Session Replay

Step through agent sessions event-by-event for debugging, demos, and code reviews.

Module: agentlens.replayer
Reconstructs timing from recorded events with speed control, filtering, breakpoints, callbacks, and multiple export formats.

Quick Start

from agentlens.replayer import SessionReplayer

replayer = SessionReplayer(session)
replayer.set_speed(2.0)  # 2x playback

for frame in replayer.play():
    print(frame.to_text())

# Print aggregate stats
print(replayer.stats.summary())

Core Concepts

ReplayFrame

Each frame wraps a single AgentEvent with replay metadata:

FieldTypeDescription
indexintZero-based position in the replay
totalintTotal number of frames
eventAgentEventThe underlying event
wall_delay_msfloatDelay since previous frame (speed-adjusted)
elapsed_msfloatCumulative elapsed time (original timeline)
is_breakpointboolWhether a breakpoint was triggered
annotationslist[str]User-added notes for this event
progressfloat0.0–1.0 progress (property)
progress_pctfloatPercentage progress (property)

ReplayStats

Aggregate statistics computed during replay:

FieldDescription
total_eventsTotal events in the session
played_eventsEvents actually played (after filtering)
filtered_eventsEvents excluded by filters
breakpoints_hitNumber of breakpoints triggered
original_duration_msSpan of original session timeline
replay_duration_msTotal wall-clock delay at playback speed
event_type_countsCount of each event type played
models_usedSet of model names encountered
tools_usedSet of tool names encountered

Speed Control

Adjust playback speed to slow down for analysis or speed up for overview:

# Constructor
replayer = SessionReplayer(session, speed=0.5)  # Half speed

# Or set later (chainable)
replayer.set_speed(4.0)  # 4x speed

Speed affects wall_delay_ms on each frame. At 2x speed, delays are halved. The elapsed_ms field always reflects the original timeline.

Filtering

Focus on specific event types with include and exclude filters:

# Include only LLM calls and decisions
replayer.add_filter("llm_call", "decision")

# Exclude errors
replayer.exclude("error")

# Remove a specific filter
replayer.remove_filter("decision")

# Clear all filters
replayer.clear_filters()

Include filters (allowlist) and exclude filters (blocklist) can be combined. Exclude takes precedence.

Breakpoints

Add conditional breakpoints to pause at interesting events:

# Break on errors
replayer.add_breakpoint(lambda e: e.event_type == "error")

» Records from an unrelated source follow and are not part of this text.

-- ==== Sys2Proof/Machine/CmdOps.lean ====
section
/-! DEFINITION. What the commands of the command set share (R306 to R314): the body and its reserved bytes, classes, states, buffers,
completion. -/

namespace Sys2Proof.Machine

/-! ### The body (R306, R315) -/

/-- The field of `n` bytes at offset `o` of the entry; the body begins at 0x08. -/
def bf (b : List Byte) (o n : Nat) : Nat := leAt b (o - 8) n

/-- Every body byte outside the fields (offset and size) is zero. -/
def bodyClean (fields : List (Nat × Nat)) (b : List Byte) : Bool :=
  (b.zipIdx).all fun x => x.1 == 0 || fields.any fun f => decide (f.1 ≤ x.2 + 8) && decide (x.2 + 8 < f.1 + f.2)

/-- Bits [hi:lo] of a field are zero. -/
def resv (b : List Byte) (o n lo : Nat) : Bool := bf b o n / 2 ^ lo == 0

/-! ### Classes, states, fatal faults (R307, R311 to R313) -/

/-- How a command that has started ends: at once with a status and a result, waiting for something, or not yet, to be met again. -/
inductive CmdEnd where
  | done (s : Dev) (status : Nat) (result : W64)
  | wait (s : Dev) (what : Waiting)
  | later (s : Dev)
  deriving DecidableEq, Repr

/-- Class J, F or R (R307). -/
def clsJ : Nat := 0
/-- Class F. -/
def clsF : Nat := 1
/-- Class R. -/
def clsR : Nat := 2

/-- A command of the class runs; a POWER_CAP that waits for its time does not hold its class (DESIGN CHOICE). -/
def Dev.classBusy (s : Dev) (cls : Nat) : Bool :=
  s.job.cmds.any fun c => c.cls == cls && (match c.what with | .cap _ _ => false | _ => true)

/-- The package holds a fatal fault (R311). -/
def Dev.hasFatal (s : Dev) : Bool := s.fld sysJobStatusState == 7 || s.flt.uncl.any fun r => r.msg.cls == 3

/-- The job state of R312. -/
def Dev.jobState (s : Dev) : Nat := s.fld sysJobStatusState

/-- A status of class 0x02 (R314). -/
def st2 (code : Nat) : Nat := 0x0200 + code

/-- A command that ends with a status of R314 and has changed nothing else. -/
def Dev.ends (s : Dev) (code : Nat) : CmdEnd := .done s (st2 code) 0

/-- A command that succeeds. -/
def Dev.ok (s : Dev) (result : Nat := 0) : CmdEnd := .done s 0 (BitVec.ofNat 64 result)

/-- The class of the command of opcode `op` (R313). -/
def classOf (op : Nat) : Nat :=
  if op = 0x0A ∨ op = 0x0B then clsF
  else if op = 0x01 ∨ op = 0x0C ∨ op = 0x0D ∨ op = 0x16 ∨ op = 0x17 then clsR
  else clsJ

/-- The command entry that starts next in its class: the first fetched of those not started (R307). -/
def Dev.nextCmd (s : Dev) (cls : Nat) : Option Entry :=
  s.que.run.find? fun x => !x.started && !(s.que.held.any fun h => h.sq == x.q) && (s.qctx x.q).kind == 0 && classOf (leAt x.bytes 0 1) == cls

/-- The command of opcode `op` that `e` spells has its turn: the lead is command-ready, its class is free, and the entry is the next of the
class (R307, R487). -/
def Dev.cmdTurn (s : Dev) (op : Nat) (e : SubEntry) (cls : Nat) : Bool :=
  s.on dieBootReady && !s.classBusy cls && !s.pausedUnit ⟨.complex, 0⟩ &&
  (match s.nextCmd cls with | some x => x.q == e.q && x.bytes == entryBytes op e | none => false)

/-- A command that waits for `w`, as it was issued in state `s`. -/
def Dev.runCmd (s : Dev) (e : SubEntry) (cls : Nat) (w : Waiting) : RunCmd :=
  ⟨e.q, e.cid, e.quiet, cls, w, s.disp.fg.armed, s.disp.brz.armed, s.disp.halt⟩

/-- Issue the command of opcode `op` (R306, R307, R309, R311, R313) once it has its turn: reserved bytes and bits, the fatal fault unless the
command is exempt, the job state, its effect; and its completion. One that cannot go on yet keeps its turn. -/
def Dev.command (s : Dev) (op : Nat) (e : SubEntry) (cls : Nat) (fields : List (Nat × Nat)) (clean : List Byte → Bool) (exempt : Bool)
    (states : List Nat) (f : List Byte → Dev → CmdEnd) : Dev :=
  let b := padTo 56 e.body
  if !s.cmdTurn op e cls then s
  else if !bodyClean fields b || !clean b then s.complete e.q e.cid e.quiet 0x0102 0
  else if s.hasFatal && !exempt then s.complete e.q e.cid e.quiet (st2 0xF) 0
  else if !states.contains s.jobState then s.complete e.q e.cid e.quiet (st2 2) 0
  else
    match f b s with
    | .done s st r => s.complete e.q e.cid e.quiet st r
    | .wait s' w => ({ s'.startNext e.q with job := { s'.job with cmds := s'.job.cmds ++ [s.runCmd e cls w] } } : Dev).stopSettle
    | .later s => s

/-- Every job state. -/
def anyState : List Nat := [0, 1, 2, 3, 4, 5, 6, 7]

/-! ### Buffers (R308) -/

/-- A buffer address keeps the rules of R308. -/
def bufOk (a : Nat) : Bool := a % 64 == 0 && (bit a 63 || a / 2 ^ 52 == 0)

/-- What reading or writing a buffer gives. -/
inductive Buf where
  | ok (bs : List Byte)
  | wait
  | bad
  deriving DecidableEq, Repr

/-- Read `n` bytes of a buffer; `host` is what host memory holds from its address on. A word that cannot be read counts as a buffer that
breaks R308. -/
def Dev.bufRead (s : Dev) (a n : Nat) (host : List Byte) : Dev × Buf :=
  if !bufOk a then (s, .bad)
  else if bit a 63 then (s, .ok (padTo n host))
  else
    match s.vRead (baseTlb 0) (dieSrc 0 5) 0 2 a n with
    | (s, .data bs e) => (s, if e.lost then .bad else .ok bs)
    | (s, .wait _) => (s, .wait)
    | (s, .fail) => (s, .bad)

/-- Write a buffer. -/
def Dev.bufWrite (s : Dev) (a : Nat) (bs : List Byte) : Dev × Buf :=
  if !bufOk a then (s, .bad)
  else if bit a 63 then (s.sendHost (.hostWrite (a % 2 ^ 63) bs), .ok [])
  else
    match s.vWrite (baseTlb 0) (dieSrc 0 5) 0 a bs with
    | (s, .done) => (s, .ok [])
    | (s, .wait _) => (s, .wait)
    | (s, .fail) => (s, .bad)

/-- Go on with the bytes of a buffer; without them the command ends with ADDR or is met again. -/
def Dev.withBuf (s : Dev) (a n : Nat) (host : List Byte) (f : List Byte → Dev → CmdEnd) : CmdEnd :=
  match s.bufRead a n host with
  | (s, .ok bs) => f bs s
  | (s, .wait) => .later s
  | (s, .bad) => s.ends 4

/-- Write a buffer, then end with a result. -/
def Dev.intoBuf (s : Dev) (a : Nat) (bs : List Byte) (result : Nat) : CmdEnd :=
  match s.bufWrite a bs with
  | (s, .ok _) => s.ok result
  | (s, .wait) => .later s
  | (s, .bad) => s.ends 4

/-! ### Units (R322, R315) -/

/-- A unit that FENCE and UNFENCE name. -/
inductive FUnit where
  | core (c : Nat)
  | cluster (k : Nat)
  | die (d : Nat)
  | port (p : Nat)
  | lateral (l m : Nat)
  | pc (stack pc : Nat)
  deriving DecidableEq, Repr

/-- The unit of a kind and number, when they are in range. -/
def fUnit (kind num : Nat) : Option FUnit :=
  match kind with
  | 0 => if num < 512 then some (.core num) else none
  | 1 => if num < 32 then some (.cluster num) else none
  | 2 => if num < 4 then some (.die num) else none
  | 3 => if num < 16 then some (.port num) else none
  | 4 => if num < 32 then some (.lateral (num / 8) (num % 8)) else none
  | 5 => if num < 1024 then some (.pc (num / 64) (num % 64)) else none
  | _ => none

/-- The unit is fenced. -/
def Dev.isFenced (s : Dev) : FUnit → Bool
  | .core c => s.pkg.fences.cores.contains c
  | .cluster k => s.pkg.fences.clusters.contains k
  | .die d => s.pkg.fences.dies.contains d
  | .port p => s.on (fabPortFenced.nth p)
  | .lateral l m => s.on (dieLat l m 5 1)
  | .pc st pc => bit (s.fld (memPcFencedFenced.nth st)) pc

/-- A message's source lies in the unit (R446). -/
def FUnit.sent (u : FUnit) (r : Src) : Bool :=
  match u with
  | .core c => decide (r.level ≤ 1) && 128 * r.die + 16 * r.cluster + r.core == c
  | .cluster k => r.level == 2 && 8 * r.die + r.cluster == k
  | .die d => r.level == 3 && r.unit == 0 && r.die == d
  | .port p => r.level == 4 && r.unit == 3 && r.core == p
  | .lateral l m => r.level == 3 && r.unit == 3 && r.die == l && r.cluster == m
  | .pc _ _ => false

/-- The unit that a message's source names. -/
def srcUnit (r : Src) : Option FUnit :=
  match r.level with
  | 0 | 1 => some (.core (128 * r.die + 16 * r.cluster + r.core))
  | 2 => some (.cluster (8 * r.die + r.cluster))
  | 3 => if r.unit = 0 then some (.die r.die) else if r.unit = 3 then some (.lateral r.die r.cluster) else none
  | 4 => if r.unit = 3 then some (.port r.core) else none
  | _ => none

/-- The package is in calm, or its job does not run (R322). -/
def Dev.calmOrIdle (s : Dev) : Bool := s.on fabCalmCalm || !s.running

/-- Calm of a group, or of the package (R324). -/
def Dev.tableCalm (s : Dev) (g : Nat) : Bool := s.groupCalm g || s.on fabCalmCalm

/-! ### Caps (R547) -/

/-- PWR_CAP shows the cap in force (R547, R560). -/
def Dev.capShow (s : Dev) : Dev :=
  let brown := s.on pwrStatusBrown
  (s.setFld pwrCapCapW (if brown then 1200 else Nat.min (s.fld pwrCapHostW) (s.fld pwrCapBoardW))).setBit pwrCapBrownCap brown

end Sys2Proof.Machine
end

# Break on expensive calls
replayer.add_breakpoint(lambda e: e.tokens_out > 2000)

# Break on specific tools
replayer.add_breakpoint(lambda e: e.tool_call and e.tool_call.tool_name == "execute_code")

for frame in replayer.play():
    print(frame.to_text())
    if frame.is_breakpoint:
        input("Breakpoint hit — press Enter to continue")

# Clear all breakpoints
replayer.clear_breakpoints()

Callbacks

Register functions called for every frame during replay:

# Log to a file
def log_frame(frame):
    with open("replay.log", "a") as f:
        f.write(frame.to_text() + "\n")

replayer.on_frame(log_frame)

# Track progress
replayer.on_frame(lambda f: print(f"Progress: {f.progress_pct}%"))

Annotations

Add notes to specific events before replay:

# Annotate by event ID
replayer.annotate("evt-abc123", "This is where the bug starts")
replayer.annotate("evt-abc123", "Check the tool output here")
replayer.annotate("evt-def456", "Recovery point")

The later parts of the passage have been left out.